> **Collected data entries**

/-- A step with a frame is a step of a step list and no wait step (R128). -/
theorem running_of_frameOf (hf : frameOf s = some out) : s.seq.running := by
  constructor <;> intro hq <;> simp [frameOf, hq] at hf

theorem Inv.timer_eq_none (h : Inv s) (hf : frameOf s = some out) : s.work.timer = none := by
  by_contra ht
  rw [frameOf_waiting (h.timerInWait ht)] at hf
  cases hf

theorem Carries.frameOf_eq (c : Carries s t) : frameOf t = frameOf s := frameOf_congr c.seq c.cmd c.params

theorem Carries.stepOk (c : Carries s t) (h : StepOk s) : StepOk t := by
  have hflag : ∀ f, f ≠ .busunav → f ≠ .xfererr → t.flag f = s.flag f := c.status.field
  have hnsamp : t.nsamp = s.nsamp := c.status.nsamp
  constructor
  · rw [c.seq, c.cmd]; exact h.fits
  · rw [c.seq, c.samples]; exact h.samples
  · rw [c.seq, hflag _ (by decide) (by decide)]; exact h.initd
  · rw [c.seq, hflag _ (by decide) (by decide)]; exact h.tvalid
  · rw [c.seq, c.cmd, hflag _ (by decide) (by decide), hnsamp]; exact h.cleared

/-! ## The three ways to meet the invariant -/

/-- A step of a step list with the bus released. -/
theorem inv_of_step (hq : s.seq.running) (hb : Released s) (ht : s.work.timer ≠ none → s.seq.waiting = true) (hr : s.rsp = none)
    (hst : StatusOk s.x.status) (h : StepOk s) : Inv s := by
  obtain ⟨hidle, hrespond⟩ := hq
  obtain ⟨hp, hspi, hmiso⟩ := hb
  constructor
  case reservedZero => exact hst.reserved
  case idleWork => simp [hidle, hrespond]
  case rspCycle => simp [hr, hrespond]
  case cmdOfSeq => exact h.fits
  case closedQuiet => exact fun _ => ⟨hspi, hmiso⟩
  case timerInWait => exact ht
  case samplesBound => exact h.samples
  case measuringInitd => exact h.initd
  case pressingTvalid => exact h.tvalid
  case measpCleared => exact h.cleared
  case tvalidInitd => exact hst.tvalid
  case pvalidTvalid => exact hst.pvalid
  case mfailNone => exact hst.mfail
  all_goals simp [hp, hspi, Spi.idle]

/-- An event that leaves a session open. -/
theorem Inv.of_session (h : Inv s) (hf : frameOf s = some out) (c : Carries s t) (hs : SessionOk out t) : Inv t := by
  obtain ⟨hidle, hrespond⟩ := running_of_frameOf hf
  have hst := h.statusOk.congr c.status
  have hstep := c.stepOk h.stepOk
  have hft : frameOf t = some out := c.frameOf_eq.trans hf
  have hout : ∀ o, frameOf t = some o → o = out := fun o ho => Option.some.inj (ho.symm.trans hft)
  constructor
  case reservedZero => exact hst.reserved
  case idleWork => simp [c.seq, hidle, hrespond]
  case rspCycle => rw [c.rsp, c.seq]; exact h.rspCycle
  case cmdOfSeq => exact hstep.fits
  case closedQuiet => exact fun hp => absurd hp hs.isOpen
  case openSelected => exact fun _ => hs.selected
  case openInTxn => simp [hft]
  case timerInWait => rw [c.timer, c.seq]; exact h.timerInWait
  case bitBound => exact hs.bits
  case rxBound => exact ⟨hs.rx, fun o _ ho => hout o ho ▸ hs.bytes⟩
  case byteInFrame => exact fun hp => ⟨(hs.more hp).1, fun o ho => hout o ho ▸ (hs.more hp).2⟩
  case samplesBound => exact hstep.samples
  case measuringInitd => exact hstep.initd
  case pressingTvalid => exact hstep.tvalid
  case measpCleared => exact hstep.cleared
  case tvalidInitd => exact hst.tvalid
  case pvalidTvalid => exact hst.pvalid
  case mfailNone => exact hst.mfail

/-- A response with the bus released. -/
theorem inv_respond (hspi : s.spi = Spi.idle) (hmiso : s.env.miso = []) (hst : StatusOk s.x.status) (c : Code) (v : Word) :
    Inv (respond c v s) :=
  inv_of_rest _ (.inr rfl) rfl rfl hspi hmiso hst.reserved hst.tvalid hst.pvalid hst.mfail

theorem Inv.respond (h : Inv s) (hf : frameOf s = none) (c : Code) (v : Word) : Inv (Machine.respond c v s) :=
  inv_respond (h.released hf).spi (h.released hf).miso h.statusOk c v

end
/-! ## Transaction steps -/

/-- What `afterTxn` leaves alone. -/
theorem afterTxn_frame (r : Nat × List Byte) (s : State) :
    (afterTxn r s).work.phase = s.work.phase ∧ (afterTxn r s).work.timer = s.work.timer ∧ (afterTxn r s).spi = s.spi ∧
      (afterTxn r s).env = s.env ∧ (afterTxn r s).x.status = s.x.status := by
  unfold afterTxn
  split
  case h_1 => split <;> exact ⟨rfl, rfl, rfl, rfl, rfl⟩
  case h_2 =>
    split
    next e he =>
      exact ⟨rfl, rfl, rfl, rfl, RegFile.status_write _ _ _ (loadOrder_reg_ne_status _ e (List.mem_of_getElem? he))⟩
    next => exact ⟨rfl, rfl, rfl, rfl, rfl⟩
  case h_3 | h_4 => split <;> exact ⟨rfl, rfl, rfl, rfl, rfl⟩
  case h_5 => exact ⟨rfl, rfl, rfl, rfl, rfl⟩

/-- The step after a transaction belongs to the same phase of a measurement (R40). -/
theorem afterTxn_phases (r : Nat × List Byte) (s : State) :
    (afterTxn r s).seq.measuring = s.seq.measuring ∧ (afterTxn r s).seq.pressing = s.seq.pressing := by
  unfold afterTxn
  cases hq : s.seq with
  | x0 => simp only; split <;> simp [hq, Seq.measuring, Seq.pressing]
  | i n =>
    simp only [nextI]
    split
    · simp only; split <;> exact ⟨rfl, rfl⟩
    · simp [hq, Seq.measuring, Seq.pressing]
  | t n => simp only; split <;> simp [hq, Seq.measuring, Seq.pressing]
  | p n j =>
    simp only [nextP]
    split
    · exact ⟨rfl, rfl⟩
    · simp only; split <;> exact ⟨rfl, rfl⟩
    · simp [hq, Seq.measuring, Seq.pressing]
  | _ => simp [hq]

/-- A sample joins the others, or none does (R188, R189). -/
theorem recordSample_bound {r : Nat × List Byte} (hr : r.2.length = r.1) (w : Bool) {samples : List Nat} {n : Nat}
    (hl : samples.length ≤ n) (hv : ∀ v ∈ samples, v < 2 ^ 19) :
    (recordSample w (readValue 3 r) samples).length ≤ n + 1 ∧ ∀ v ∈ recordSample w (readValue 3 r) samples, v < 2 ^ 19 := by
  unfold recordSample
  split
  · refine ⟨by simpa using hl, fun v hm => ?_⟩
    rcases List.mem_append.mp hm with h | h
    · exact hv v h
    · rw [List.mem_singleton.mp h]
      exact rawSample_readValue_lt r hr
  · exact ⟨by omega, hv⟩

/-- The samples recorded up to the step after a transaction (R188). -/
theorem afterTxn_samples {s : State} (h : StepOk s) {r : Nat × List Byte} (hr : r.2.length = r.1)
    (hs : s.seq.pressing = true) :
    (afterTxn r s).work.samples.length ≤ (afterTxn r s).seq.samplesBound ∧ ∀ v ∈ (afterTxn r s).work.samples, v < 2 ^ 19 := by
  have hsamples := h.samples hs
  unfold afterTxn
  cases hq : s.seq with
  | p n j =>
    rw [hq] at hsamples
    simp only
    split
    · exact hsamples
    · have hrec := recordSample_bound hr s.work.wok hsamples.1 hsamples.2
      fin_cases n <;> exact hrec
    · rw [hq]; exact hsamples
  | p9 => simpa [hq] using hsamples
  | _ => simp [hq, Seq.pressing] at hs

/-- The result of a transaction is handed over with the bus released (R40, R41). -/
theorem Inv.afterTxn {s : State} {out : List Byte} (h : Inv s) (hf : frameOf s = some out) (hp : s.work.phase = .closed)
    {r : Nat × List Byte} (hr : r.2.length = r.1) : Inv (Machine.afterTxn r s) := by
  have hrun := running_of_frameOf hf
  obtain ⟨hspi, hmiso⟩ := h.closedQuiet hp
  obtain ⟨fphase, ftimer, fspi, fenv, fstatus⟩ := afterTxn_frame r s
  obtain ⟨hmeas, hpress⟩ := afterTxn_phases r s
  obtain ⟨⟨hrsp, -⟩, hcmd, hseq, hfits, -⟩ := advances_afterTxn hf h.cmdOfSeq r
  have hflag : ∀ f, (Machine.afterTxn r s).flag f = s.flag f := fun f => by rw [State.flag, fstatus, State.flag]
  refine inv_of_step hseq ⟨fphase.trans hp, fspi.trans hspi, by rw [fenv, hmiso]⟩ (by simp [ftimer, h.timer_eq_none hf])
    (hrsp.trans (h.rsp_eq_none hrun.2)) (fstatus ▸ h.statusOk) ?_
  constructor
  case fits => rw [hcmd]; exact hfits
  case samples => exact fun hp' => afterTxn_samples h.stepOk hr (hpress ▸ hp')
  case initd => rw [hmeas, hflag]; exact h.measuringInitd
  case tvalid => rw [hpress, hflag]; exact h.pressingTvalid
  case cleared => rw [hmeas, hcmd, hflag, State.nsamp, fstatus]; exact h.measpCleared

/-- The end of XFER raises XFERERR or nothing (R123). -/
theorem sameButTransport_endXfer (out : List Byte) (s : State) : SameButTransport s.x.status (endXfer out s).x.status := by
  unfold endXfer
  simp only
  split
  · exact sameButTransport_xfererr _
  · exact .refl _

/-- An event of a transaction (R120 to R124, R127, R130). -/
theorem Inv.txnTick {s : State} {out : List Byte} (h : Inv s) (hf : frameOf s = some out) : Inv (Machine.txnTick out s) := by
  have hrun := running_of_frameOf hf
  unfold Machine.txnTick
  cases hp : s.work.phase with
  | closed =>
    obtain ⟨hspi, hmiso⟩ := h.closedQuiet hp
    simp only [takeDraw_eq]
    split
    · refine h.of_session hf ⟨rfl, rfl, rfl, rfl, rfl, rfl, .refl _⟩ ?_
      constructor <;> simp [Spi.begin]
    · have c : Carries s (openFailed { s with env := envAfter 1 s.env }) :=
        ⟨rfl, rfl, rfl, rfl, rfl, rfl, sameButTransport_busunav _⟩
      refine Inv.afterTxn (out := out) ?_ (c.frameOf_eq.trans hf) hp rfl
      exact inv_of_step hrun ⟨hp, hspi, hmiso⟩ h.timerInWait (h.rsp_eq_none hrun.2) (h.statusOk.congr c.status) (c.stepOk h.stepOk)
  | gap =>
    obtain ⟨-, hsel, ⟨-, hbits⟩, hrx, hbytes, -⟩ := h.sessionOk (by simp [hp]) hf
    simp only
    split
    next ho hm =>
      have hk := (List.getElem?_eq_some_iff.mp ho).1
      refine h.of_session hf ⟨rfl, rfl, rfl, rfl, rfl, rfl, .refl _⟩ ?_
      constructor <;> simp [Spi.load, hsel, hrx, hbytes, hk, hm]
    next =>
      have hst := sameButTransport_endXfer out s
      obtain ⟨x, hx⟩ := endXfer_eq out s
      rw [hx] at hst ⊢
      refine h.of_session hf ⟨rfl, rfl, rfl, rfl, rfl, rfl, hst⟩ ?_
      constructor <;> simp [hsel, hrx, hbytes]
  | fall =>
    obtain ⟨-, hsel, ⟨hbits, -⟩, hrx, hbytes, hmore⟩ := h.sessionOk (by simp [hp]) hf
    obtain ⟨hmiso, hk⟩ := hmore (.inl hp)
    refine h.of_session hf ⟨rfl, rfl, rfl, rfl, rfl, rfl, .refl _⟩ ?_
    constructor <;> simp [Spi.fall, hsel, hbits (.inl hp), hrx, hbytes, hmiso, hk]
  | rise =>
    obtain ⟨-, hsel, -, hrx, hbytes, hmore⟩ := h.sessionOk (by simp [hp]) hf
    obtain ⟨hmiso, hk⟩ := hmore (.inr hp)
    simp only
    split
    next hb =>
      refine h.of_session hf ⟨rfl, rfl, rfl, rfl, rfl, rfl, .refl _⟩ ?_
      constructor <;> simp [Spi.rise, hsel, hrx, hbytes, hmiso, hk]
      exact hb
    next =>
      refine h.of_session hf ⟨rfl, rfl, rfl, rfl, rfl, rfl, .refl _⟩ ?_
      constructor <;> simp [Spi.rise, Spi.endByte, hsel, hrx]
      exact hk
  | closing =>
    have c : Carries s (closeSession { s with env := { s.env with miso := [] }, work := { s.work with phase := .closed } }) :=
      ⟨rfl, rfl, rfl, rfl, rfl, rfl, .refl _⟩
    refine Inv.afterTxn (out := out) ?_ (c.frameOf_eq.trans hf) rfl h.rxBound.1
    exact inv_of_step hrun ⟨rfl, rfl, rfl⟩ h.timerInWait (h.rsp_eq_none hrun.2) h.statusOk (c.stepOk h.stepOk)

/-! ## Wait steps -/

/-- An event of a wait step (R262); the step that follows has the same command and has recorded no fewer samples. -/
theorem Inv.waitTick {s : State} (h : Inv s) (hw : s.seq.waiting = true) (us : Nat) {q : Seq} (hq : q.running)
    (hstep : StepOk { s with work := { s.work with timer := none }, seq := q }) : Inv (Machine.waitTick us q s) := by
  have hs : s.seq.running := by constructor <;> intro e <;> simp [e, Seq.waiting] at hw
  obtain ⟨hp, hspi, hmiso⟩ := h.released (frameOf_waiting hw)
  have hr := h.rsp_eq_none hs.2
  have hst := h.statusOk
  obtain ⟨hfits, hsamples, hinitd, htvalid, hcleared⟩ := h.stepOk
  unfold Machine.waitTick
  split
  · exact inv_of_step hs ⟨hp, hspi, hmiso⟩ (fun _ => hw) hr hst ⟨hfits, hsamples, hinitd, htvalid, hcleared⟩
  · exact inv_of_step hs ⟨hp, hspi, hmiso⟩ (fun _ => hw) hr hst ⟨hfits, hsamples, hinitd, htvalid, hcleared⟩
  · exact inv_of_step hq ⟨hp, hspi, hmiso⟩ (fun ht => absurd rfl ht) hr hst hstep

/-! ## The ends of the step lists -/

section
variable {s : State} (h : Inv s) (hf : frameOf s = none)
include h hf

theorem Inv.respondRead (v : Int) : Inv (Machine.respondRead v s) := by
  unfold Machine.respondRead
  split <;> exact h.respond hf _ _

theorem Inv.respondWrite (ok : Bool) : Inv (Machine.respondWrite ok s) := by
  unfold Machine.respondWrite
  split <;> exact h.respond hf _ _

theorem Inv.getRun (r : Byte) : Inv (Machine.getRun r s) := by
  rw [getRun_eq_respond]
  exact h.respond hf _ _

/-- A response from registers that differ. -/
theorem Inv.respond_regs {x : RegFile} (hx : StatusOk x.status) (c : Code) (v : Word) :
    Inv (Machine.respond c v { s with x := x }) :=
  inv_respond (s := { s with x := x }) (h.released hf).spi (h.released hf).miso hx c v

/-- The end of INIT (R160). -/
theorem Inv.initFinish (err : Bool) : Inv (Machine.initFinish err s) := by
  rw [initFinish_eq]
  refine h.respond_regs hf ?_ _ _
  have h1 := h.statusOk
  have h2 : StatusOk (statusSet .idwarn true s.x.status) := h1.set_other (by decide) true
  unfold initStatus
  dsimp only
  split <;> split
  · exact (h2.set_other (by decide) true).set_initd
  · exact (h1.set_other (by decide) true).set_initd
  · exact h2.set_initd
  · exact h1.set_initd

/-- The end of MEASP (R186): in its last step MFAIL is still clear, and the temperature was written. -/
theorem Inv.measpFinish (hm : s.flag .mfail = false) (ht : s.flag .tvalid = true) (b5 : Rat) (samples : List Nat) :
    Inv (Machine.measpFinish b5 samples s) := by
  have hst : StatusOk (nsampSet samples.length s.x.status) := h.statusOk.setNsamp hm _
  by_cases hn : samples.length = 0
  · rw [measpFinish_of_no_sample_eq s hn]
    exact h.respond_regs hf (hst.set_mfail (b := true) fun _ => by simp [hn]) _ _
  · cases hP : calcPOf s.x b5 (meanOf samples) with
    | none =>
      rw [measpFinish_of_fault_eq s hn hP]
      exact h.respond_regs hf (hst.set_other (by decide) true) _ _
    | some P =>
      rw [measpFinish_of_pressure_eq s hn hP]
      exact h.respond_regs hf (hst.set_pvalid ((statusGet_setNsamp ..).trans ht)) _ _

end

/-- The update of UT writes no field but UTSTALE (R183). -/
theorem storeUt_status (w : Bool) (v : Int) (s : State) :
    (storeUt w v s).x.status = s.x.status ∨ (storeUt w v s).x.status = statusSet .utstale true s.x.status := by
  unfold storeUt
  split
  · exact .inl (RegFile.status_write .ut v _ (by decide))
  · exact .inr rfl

> **TASK BRIEF**
What do the lines above say from the one containing "case rxBound =>" down to the one containing "theorem Inv.respond (h"? Return them exactly, both end lines included, and only them.

> **ANSWER SECTION**
  case rxBound => exact ⟨hs.rx, fun o _ ho => hout o ho ▸ hs.bytes⟩
  case byteInFrame => exact fun hp => ⟨(hs.more hp).1, fun o ho => hout o ho ▸ (hs.more hp).2⟩
  case samplesBound => exact hstep.samples
  case measuringInitd => exact hstep.initd
  case pressingTvalid => exact hstep.tvalid
  case measpCleared => exact hstep.cleared
  case tvalidInitd => exact hst.tvalid
  case pvalidTvalid => exact hst.pvalid
  case mfailNone => exact hst.mfail

/-- A response with the bus released. -/
theorem inv_respond (hspi : s.spi = Spi.idle) (hmiso : s.env.miso = []) (hst : StatusOk s.x.status) (c : Code) (v : Word) :
    Inv (respond c v s) :=
  inv_of_rest _ (.inr rfl) rfl rfl hspi hmiso hst.reserved hst.tvalid hst.pvalid hst.mfail

theorem Inv.respond (h : Inv s) (hf : frameOf s = none) (c : Code) (v : Word) : Inv (Machine.respond c v s) :=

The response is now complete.